Con Anaïs Demoustier, Jérémie Elkaïm, Aurelia Petit, Frédéric Pierrot, Geraldine Chaplin, Sami Frey, Audrey Quoturi, Bastien Bouillon, Raoul Fernandez.
Titolo originale Marguerite et Julien. Drammatico (colore). Durata 110 min. Francia 2015 (Officine Ubu)
Marguerite e il fratello Julien si amano teneramente fin dalla primissima infanzia e non desiderano altro che stare l’uno accanto all’altro. Crescendo, il loro affetto si converte in un sentimento amoroso definitivo, inaccettabile per la società di ieri, come per quella di oggi. Separati più volte forzatamente, si aspettano e rinnovano ad ogni occasione la loro dedizione reciproca, fino alla decisione di fuggire in Inghilterra e vivere come coniugi sotto mentite spoglie.
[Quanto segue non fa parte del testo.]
/-- SUB subtracts the source from the destination, modulo 2^16, with all four flags, C the borrow (42_double_operand.md
section 2, SUB; the spec's decision D14, log 12). -/
def Obligations.SubCompletes : Prop :=
  ∀ (src dst : Operand) (s : State),
    (∀ p t q u, resolve src s = .ok p t → resolve dst t = .ok q u →
      ∃ x res, exec (.sub src dst) s = .next x ∧ res = BitVec.ofInt 16 (q.value.toNat - p.value.toNat : Int) ∧
        writtenBack q res ⟨res.msb, res == 0#16, (q.value.msb != p.value.msb) && (res.msb == p.value.msb),
          decide (q.value.toNat < p.value.toNat)⟩ u x) ∧
    (∀ t, resolve src s = .stopped t → exec (.sub src dst) s = .next t) ∧
    (∀ p t u, resolve src s = .ok p t → resolve dst t = .stopped u → exec (.sub src dst) s = .next u)

/-- R130. ASL doubles the operand modulo 2^16, V the sign change, C the old bit 15, as ADD of the operand to itself would; an
operand's fault ends it. -/
def Obligations.AslCompletes : Prop :=
  ∀ (dst : Operand) (s : State),
    (∀ q u, resolve dst s = .ok q u →
      ∃ x res f, exec (.asl dst) s = .next x ∧ res = BitVec.ofNat 16 (q.value.toNat * 2) ∧
        f = ⟨res.msb, res == 0#16, res.msb != q.value.msb, q.value.getLsbD 15⟩ ∧ writtenBack q res f u x ∧
        res = q.value + q.value ∧ f = addFlags q.value q.value res ∧ f.v = (f.n ^^ f.c) ∧
        f.v = (q.value.getLsbD 14 ^^ q.value.getLsbD 15)) ∧
    (∀ u, resolve dst s = .stopped u → exec (.asl dst) s = .next u)

/-- ASR halves the operand toward minus infinity, keeping its sign, V written as 0, C the old bit 0 (43_shifts.md, ASR; V is the
spec's decision D13, log 12). -/
def Obligations.AsrCompletes : Prop :=
  ∀ (dst : Operand) (s : State),
    (∀ q u, resolve dst s = .ok q u →
      ∃ x res, exec (.asr dst) s = .next x ∧ res.toInt = q.value.toInt / 2 ∧
        writtenBack q res ⟨q.value.msb, res == 0#16, false, q.value.getLsbD 0⟩ u x) ∧
    (∀ u, resolve dst s = .stopped u → exec (.asr dst) s = .next u)

/-- Every instruction answers a next state from every running state, and goes on running exactly where its operands can be read,
the destination in the state the source leaves; the branches and SOB always go on, HALT always halts. The conditions are on the
state and the operands alone (40_operand_resolver.md section 4, 42_double_operand.md section 1, 43_shifts.md, 44_branches.md,
45_halt.md; on the spec's decisions D1, D7, D8, D9, log 12). -/
def Obligations.InstructionsGoOnExactlyWhereOperandsAreReadable : Prop :=
  ∀ (s : State) (src dst : Operand) (r : Reg) (n : Nat) (off : Int) (i : Instr), s.status = .running →
    (i = .mov src dst ∨ i = .cmp src dst ∨ i = .add src dst ∨ i = .sub src dst →
      ∃ t, exec i s = .next t ∧ (t.status = .running ↔ src.readable s ∧ dst.readable (stateAfter src s))) ∧
    (i = .asl dst ∨ i = .asr dst → ∃ t, exec i s = .next t ∧ (t.status = .running ↔ dst.readable s)) ∧
    (i = .beq off ∨ i = .bne off ∨ i = .br off ∨ i = .sob r n → ∃ t, exec i s = .next t ∧ t.status = .running) ∧
    (i = .halt → ∃ t, exec i s = .next t ∧ t.status = .halted)

/-- When an operand faults, no result, no writeback and no flag change follow, and no instruction is counted: the state keeps
memory, flags and every counter but the fetches and reads done, and records the address (42_double_operand.md section 1,
60_exceptions.md, state at a fault; the spec's decision D18, log 3). -/
def Obligations.OperandFaultLeavesTheRest : Prop :=
  ∀ (i : Instr) (s t : State), exec i s = .next t → t.status.isFault = true → s.status.isFault = false →
    (∃ a, t.status = .fault .bounds a ∧ ¬ s.inBounds a) ∧ t.mem = s.mem ∧ t.flags = s.flags ∧
    t.counters.instr = s.counters.instr ∧ t.counters.write = s.counters.write ∧
    t.counters.branch = s.counters.branch ∧ t.counters.taken = s.counters.taken

/-! ### Control transfer and HALT -/

/-- R140, R141, R142. BEQ, BNE and BR: the branch is counted; when it is taken the PC moves by twice the offset, modulo 2^16, and
it counts as taken, whatever the offset; nothing else changes and no flag is written. -/
def Obligations.BranchesMoveThePcByTwiceTheOffset : Prop :=
  ∀ (s : State) (off : Int),
    let taken := (s.setPc (BitVec.ofInt 16 (s.pc.toNat + 2 * off))).setCounters
      { s.counters with branch := s.counters.branch + 1, taken := s.counters.taken + 1 }
    let notTaken := s.setCounters { s.counters with branch := s.counters.branch + 1 }
    (s.flags.z = true → exec (.beq off) s = .next taken) ∧ (s.flags.z = false → exec (.beq off) s = .next notTaken) ∧
    (s.flags.z = false → exec (.bne off) s = .next taken) ∧ (s.flags.z = true → exec (.bne off) s = .next notTaken) ∧
    exec (.br off) s = .next taken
Per il suo quarto lungometraggio, la regista di La guerra è dichiarata riscrive con il partner di sempre, Jérémie Elkaim, la sceneggiatura stesa nel 1971 da Jean Gruault per Francois Truffaut (che abbandonò il progetto del film due anni dopo.) La storia s’ispira alla vicenda di Julien e Marguerite de Ravalet, figli del signore di Tourlaville, decapitati nel 1603 per adulterio e incesto. La Donzelli riscrive il concetto di epoca mescolandone diverse: c’è il castello secentesco (quello vero, di Tourlaville), ci sono i cavalli, ma ci sono anche le automobili, la radio, gli elicotteri, e i costumi, più che al diciassettesimo secolo, guardano decisamente all’Ottocento di Adele H., riferimento esplicito e inconfutabile del film nel suo complesso.
La regista cerca una via ibrida e nuova, che annulli i confini temporali della storia, ma incrocia troppi sentieri e finisce disastrosamente fuori strada. Wes Anderson e Charles Laughton, persino il Fritz Lang del Covo dei contrabbandieri (per la scena della fuga all’alba via mare), prestano alla Donzelli delle suggestioni comprensibili, che finiscono però per passare da un trattamento eseguito senza sufficiente lucidità di idee, che trasforma ogni cosa in kitsch senza scampo. Anche la recitazione non sa decidere tra il melodramma e la stilizzazione estrema e il risultato ha spesso l’involontario aspetto della farsa. Per non dire, infine, dell’epilogo, che parla un’altra lingua ancora, e siamo felici di non averla compresa.